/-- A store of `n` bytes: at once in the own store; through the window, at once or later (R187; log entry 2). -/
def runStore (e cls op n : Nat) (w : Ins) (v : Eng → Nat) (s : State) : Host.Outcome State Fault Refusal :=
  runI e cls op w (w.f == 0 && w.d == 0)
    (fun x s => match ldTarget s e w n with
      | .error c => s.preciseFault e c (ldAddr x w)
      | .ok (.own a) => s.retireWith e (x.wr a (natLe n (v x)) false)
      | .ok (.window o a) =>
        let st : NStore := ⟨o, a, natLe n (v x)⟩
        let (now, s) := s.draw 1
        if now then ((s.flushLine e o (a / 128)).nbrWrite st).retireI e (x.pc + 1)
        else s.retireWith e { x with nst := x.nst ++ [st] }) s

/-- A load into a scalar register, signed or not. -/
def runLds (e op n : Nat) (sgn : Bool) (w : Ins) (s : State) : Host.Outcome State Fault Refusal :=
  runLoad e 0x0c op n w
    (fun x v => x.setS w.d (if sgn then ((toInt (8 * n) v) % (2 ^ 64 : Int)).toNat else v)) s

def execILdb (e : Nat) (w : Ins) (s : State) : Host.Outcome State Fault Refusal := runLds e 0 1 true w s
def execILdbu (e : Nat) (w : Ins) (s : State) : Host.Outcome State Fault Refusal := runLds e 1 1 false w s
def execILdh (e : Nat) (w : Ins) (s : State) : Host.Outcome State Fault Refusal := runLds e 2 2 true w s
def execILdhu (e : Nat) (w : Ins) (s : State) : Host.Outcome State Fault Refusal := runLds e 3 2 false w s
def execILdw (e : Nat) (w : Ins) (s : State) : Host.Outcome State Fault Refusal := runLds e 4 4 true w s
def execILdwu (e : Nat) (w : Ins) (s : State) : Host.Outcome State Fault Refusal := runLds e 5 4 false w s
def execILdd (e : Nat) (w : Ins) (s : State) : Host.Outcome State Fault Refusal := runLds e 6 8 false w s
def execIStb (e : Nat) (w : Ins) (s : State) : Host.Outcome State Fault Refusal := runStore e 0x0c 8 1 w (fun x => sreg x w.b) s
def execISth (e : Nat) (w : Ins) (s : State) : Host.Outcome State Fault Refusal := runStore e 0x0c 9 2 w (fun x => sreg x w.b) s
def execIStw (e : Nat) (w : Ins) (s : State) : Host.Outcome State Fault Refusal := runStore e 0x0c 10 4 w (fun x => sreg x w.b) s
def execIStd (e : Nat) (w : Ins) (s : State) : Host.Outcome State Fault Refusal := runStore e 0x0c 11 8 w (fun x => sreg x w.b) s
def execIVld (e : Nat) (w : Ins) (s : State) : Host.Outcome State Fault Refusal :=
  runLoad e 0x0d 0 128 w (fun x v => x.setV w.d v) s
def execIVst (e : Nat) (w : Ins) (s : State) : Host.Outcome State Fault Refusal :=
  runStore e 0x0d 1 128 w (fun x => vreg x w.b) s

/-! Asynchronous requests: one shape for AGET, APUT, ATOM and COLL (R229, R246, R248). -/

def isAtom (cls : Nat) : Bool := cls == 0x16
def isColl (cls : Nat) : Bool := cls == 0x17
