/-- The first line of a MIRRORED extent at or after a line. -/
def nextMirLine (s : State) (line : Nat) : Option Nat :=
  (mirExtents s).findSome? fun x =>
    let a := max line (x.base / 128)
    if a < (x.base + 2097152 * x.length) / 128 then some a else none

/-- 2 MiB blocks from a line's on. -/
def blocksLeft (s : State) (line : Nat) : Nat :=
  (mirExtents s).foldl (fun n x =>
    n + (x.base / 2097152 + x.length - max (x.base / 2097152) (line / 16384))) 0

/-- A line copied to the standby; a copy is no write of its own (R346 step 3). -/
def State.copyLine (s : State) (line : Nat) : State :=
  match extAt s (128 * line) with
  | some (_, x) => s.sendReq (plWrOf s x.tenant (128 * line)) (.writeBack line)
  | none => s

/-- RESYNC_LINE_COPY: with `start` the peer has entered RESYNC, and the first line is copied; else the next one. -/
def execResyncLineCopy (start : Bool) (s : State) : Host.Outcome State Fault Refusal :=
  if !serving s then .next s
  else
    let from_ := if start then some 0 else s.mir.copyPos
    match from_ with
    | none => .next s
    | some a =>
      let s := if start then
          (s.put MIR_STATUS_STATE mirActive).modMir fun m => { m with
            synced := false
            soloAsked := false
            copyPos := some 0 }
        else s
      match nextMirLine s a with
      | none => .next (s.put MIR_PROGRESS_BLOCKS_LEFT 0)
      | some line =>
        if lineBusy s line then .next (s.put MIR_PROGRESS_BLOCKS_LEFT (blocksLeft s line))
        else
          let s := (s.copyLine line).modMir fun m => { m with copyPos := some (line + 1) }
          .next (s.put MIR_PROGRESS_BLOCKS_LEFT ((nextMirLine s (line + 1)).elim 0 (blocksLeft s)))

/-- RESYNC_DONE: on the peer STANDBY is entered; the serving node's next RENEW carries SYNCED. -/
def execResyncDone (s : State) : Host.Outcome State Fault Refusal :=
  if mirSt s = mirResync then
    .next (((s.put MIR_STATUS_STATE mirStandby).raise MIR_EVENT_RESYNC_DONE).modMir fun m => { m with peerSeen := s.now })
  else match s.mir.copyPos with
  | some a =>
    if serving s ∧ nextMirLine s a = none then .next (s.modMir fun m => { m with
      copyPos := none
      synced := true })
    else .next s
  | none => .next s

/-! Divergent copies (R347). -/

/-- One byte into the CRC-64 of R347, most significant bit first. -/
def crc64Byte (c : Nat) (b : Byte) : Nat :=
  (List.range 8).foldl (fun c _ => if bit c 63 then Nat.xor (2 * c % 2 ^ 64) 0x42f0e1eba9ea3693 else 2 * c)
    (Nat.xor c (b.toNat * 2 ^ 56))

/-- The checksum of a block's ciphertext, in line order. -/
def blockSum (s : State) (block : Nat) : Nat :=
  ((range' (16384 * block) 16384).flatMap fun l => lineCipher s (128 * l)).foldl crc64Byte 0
###
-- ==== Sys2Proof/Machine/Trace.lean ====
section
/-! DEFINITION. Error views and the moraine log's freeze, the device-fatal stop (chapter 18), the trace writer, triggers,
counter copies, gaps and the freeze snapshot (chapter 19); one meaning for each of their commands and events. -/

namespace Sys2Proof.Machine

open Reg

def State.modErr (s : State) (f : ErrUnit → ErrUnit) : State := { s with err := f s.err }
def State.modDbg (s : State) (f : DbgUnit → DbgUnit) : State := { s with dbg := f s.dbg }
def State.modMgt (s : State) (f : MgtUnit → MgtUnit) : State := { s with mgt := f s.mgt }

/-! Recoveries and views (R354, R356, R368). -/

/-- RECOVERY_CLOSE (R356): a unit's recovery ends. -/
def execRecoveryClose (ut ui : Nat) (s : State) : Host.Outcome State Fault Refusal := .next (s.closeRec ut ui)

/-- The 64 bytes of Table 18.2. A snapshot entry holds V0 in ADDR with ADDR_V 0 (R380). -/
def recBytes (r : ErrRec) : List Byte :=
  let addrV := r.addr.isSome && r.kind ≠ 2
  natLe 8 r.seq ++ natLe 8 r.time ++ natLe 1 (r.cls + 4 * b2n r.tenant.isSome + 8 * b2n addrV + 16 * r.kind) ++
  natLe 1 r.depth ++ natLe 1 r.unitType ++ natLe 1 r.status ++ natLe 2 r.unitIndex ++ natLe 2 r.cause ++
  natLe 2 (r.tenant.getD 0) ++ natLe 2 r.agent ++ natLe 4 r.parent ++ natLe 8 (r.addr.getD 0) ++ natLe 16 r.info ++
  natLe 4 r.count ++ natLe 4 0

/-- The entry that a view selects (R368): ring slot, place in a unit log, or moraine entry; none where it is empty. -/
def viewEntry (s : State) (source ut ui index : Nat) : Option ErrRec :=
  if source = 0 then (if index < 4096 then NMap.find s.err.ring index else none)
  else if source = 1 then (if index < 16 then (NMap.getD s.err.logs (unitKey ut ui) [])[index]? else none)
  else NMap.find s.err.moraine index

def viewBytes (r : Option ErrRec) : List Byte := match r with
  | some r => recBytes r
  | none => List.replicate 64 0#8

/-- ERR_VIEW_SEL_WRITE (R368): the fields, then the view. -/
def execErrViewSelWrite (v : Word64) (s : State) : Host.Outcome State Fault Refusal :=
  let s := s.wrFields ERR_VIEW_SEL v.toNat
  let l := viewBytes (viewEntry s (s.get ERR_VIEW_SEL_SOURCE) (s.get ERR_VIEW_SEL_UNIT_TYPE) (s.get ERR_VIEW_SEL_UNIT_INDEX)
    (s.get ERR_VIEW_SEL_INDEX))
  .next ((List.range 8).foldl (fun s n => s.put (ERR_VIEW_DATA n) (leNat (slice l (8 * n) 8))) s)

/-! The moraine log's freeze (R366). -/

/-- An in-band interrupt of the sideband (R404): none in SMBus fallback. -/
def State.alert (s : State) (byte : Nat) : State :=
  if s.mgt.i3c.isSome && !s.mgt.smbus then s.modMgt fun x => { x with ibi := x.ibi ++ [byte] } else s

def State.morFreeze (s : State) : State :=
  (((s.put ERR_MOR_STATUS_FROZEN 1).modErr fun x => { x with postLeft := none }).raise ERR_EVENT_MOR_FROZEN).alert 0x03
###
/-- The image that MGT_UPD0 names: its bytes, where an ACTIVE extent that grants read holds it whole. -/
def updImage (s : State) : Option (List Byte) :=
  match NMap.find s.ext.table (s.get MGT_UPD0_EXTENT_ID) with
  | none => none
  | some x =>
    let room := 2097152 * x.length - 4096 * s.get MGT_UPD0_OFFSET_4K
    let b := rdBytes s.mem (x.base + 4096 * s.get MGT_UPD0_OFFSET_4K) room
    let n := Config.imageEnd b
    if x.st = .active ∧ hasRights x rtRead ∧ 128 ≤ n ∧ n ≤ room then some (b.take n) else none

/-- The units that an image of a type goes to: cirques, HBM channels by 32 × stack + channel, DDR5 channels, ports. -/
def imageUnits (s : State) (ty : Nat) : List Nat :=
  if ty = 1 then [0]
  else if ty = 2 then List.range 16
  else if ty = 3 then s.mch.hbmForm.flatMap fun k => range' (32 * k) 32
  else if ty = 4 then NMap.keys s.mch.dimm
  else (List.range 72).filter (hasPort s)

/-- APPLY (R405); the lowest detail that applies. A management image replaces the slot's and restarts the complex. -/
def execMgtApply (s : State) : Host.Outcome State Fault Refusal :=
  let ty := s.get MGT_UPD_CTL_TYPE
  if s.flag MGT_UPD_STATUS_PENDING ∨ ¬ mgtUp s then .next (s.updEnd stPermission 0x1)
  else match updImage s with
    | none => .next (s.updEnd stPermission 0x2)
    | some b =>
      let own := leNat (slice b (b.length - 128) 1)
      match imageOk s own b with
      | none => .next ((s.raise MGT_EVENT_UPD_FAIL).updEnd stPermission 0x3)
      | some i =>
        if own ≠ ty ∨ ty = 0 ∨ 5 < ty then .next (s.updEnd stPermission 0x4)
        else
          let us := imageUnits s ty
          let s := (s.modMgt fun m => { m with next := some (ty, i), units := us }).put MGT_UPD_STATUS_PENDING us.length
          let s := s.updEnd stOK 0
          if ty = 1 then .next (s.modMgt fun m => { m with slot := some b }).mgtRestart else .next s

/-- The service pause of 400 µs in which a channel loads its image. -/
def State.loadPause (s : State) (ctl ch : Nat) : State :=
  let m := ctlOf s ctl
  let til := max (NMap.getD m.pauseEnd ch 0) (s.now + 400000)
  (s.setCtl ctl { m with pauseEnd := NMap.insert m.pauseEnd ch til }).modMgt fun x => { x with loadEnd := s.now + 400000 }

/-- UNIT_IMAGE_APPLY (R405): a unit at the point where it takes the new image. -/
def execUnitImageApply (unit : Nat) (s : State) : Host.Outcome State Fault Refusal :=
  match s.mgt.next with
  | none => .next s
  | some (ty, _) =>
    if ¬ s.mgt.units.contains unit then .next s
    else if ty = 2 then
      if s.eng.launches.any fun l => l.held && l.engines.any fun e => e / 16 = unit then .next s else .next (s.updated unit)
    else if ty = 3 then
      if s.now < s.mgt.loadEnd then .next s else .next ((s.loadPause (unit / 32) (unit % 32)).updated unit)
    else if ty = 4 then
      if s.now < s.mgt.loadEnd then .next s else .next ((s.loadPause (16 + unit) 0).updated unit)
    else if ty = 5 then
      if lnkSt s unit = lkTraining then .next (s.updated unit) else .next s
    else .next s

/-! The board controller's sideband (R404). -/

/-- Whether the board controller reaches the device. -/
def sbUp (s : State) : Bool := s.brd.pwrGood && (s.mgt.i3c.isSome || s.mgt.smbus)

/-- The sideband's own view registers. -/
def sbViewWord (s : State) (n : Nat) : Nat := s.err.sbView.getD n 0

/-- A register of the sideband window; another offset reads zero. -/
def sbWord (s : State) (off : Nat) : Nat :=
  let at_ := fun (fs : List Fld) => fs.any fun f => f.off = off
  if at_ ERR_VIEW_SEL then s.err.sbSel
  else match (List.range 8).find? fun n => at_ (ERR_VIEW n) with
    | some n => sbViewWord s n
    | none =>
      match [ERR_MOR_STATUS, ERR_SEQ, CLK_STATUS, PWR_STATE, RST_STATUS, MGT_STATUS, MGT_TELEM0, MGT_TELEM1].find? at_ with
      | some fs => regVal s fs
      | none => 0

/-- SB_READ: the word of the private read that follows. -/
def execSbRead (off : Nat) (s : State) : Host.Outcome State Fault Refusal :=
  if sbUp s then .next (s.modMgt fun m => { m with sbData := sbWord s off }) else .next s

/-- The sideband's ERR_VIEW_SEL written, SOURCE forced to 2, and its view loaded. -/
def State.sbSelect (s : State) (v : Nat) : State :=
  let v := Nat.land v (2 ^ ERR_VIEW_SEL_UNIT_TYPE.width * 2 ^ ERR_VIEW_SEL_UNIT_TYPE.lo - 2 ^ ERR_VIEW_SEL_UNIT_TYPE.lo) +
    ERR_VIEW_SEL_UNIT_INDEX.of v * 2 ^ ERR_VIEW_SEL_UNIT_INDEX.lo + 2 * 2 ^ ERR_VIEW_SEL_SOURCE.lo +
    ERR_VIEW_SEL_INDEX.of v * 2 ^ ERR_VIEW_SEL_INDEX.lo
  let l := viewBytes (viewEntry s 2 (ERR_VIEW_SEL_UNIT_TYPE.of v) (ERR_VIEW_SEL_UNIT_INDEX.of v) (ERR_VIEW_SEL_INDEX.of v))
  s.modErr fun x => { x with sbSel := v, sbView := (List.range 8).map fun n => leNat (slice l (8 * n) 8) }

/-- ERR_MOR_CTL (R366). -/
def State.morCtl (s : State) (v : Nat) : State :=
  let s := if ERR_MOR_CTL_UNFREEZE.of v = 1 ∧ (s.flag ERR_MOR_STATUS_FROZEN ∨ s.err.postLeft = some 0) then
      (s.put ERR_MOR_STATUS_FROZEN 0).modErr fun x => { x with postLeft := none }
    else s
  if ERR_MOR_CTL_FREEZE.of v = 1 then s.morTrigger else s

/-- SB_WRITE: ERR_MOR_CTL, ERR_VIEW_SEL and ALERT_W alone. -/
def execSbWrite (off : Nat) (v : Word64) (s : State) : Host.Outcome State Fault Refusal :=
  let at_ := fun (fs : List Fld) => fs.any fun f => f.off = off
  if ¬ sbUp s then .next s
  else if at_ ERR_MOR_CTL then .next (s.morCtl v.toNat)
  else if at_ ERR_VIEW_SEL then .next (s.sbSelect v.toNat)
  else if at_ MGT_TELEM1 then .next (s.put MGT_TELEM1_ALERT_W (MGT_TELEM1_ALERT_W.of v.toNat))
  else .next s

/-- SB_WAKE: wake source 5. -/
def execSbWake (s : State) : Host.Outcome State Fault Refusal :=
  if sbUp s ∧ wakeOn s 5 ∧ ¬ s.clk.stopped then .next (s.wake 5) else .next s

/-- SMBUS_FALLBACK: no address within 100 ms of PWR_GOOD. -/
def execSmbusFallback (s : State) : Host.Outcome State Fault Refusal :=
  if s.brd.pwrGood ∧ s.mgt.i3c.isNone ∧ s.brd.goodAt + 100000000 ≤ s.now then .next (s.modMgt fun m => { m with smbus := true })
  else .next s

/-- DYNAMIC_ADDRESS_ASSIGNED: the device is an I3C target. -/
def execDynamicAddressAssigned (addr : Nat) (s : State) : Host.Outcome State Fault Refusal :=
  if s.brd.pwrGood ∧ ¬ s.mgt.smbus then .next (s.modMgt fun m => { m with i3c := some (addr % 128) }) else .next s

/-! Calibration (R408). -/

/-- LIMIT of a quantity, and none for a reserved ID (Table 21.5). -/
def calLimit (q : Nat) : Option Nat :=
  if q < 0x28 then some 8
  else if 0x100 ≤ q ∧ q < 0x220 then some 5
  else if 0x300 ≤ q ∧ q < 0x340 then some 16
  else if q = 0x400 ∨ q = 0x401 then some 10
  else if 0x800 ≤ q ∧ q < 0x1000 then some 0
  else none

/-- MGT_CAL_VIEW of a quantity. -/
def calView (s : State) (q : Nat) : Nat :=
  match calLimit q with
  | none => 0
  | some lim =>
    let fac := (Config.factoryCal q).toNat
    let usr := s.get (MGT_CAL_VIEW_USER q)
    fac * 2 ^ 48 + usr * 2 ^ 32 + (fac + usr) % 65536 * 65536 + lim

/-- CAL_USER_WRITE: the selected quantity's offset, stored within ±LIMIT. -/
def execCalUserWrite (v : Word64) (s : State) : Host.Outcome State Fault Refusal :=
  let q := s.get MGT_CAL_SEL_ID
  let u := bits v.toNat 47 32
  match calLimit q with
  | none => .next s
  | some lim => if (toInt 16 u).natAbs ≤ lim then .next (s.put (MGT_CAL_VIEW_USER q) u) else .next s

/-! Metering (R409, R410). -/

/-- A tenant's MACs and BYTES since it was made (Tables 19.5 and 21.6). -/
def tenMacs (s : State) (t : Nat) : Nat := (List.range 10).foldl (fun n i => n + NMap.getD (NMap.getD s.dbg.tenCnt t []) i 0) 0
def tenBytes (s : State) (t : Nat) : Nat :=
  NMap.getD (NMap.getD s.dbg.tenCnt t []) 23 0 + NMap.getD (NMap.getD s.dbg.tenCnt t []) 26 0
###
Above are some lines. Repeat exactly, and only, those from the line that has "entry 2). -/" through the line that has "signed or not. -/".

[REPLY]
/-- A store of `n` bytes: at once in the own store; through the window, at once or later (R187; log entry 2). -/
def runStore (e cls op n : Nat) (w : Ins) (v : Eng → Nat) (s : State) : Host.Outcome State Fault Refusal :=
  runI e cls op w (w.f == 0 && w.d == 0)
    (fun x s => match ldTarget s e w n with
      | .error c => s.preciseFault e c (ldAddr x w)
      | .ok (.own a) => s.retireWith e (x.wr a (natLe n (v x)) false)
      | .ok (.window o a) =>
        let st : NStore := ⟨o, a, natLe n (v x)⟩
        let (now, s) := s.draw 1
        if now then ((s.flushLine e o (a / 128)).nbrWrite st).retireI e (x.pc + 1)
        else s.retireWith e { x with nst := x.nst ++ [st] }) s

/-- A load into a scalar register, signed or not. -/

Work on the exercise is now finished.